Crutch-assisted touch-down weight-bearing ambulation is prescribed for up 8 weeks based on the size of the lesion. In patients with smaller lesions, less than 1 cm, this prescription may be shorter. For this, patients will place about 10% to 30% of their body weight on the injured leg. Between 1 and 2 weeks after surgery the patient will be placed on a stationary bike without resistance and begin a deep-water exercise  programme that involves running. Flotation will be used so that the injured leg does not touch the bottom of the pool. This is an imperative step and must be followed.

At roughly 8 weeks the patient progresses to full weightbearing. On occasion, an unloader brace prescribed for the appropriate compartment, is used as weightbearing is progressed to normal to protect the healing lesion. Then, a period of dynamic biking with increasing resistance. Biking is the fundamental exercise to rebuild strength between 8 and 16 weeks post-surgery. Elastic resistance band programmes are added at 12 weeks following the detailed description that has been published8.

All patients treated by microfracture for patellofemoral lesions will be put in a brace with motion limited to 0° to 20° for at least 8 weeks. This range of motion limits compression of the regenerating surfaces of the trochlea or patella or both. Passive motion is allowed with the brace removed, but otherwise the brace must be worn at all times. The brace is removed for CPM usage and replaced following CPM usage. For patients with patellofemoral joint lesions, joint angles are carefully observed at the time of arthroscopy to determine where the defect comes into contact with the patellar facet or the trochlear groove. These angles are avoided during strength training for approximately 4 months. This avoidance allows for immediate training in the 0° to 20° range postoperatively because there is minimal compression of these chondral surfaces with such limited motion.

Patients with lesions of the patellofe-moral joint treated with microfracture are allowed weightbearing as tolerated in their brace 2 weeks after surgery. After 8 weeks, the brace is gradually opened and then discontinued. When the brace is discontinued, patients are allowed to advance their training progressively. Starting 12 weeks after microfracture, the exercise  programme is the same one used for femorotibial lesions. 

Improvement in knee function may not occur for at least 6 months after microfracture, so patients are counselled preoperatively so they understand what to expect after surgery. Improvement has been shown to occur slowly and steadily for at least 2 years, which has been supported by our clinical research data9. The repair tissue matures, pain and swelling resolve and patients regain confidence and comfort in their knees during increased levels of activity during this time period.

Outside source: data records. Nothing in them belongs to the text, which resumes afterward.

-- ==== Sys2Proof/Machine/RegNames.lean ====
section
/-! DEFINITION. A name for every field of every BAR0 register, under the spec's own names: ENCn_CFG_enable n is the field
enable of ENCn_CFG. A register whose word is one value has the register's name alone. The text after each name gives the
table or rule of the register. -/

namespace Sys2Proof.Machine

/-- Where a register field lies: byte offset in BAR0, lowest bit, width. -/
structure Fld where
  off : Nat
  lo : Nat
  w : Nat
deriving DecidableEq, Repr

OUTCOMES FOLLOWING MICROFRACTURE

The first long-term outcomes paper was published on the microfracture technique in 20039. This study followed 72 patients with acute chondral lesions at an average of 11 years after microfracture, with the longest follow-up being 17 years. The results showed a decrease in symptoms and improved function. The study identified age as the only independent predictor of Lysholm improvement. Patients over 35 years of age improved less than patients under 35 (p=0.048); nonetheless both groups showed improvement9.

Recently, a study compared the outcomes of autologous chondrocyte implantation with microfracture treatment in a randomised trial10. Forty patients were treated in each group. At 2 years, both groups showed significant improvement on the Lysholm scale and, particularly, pain, with no difference between the groups. However, the microfracture group had more improvement in the Short Form-36 physical component score10. A follow-up to this study showed no differences at 5 years11.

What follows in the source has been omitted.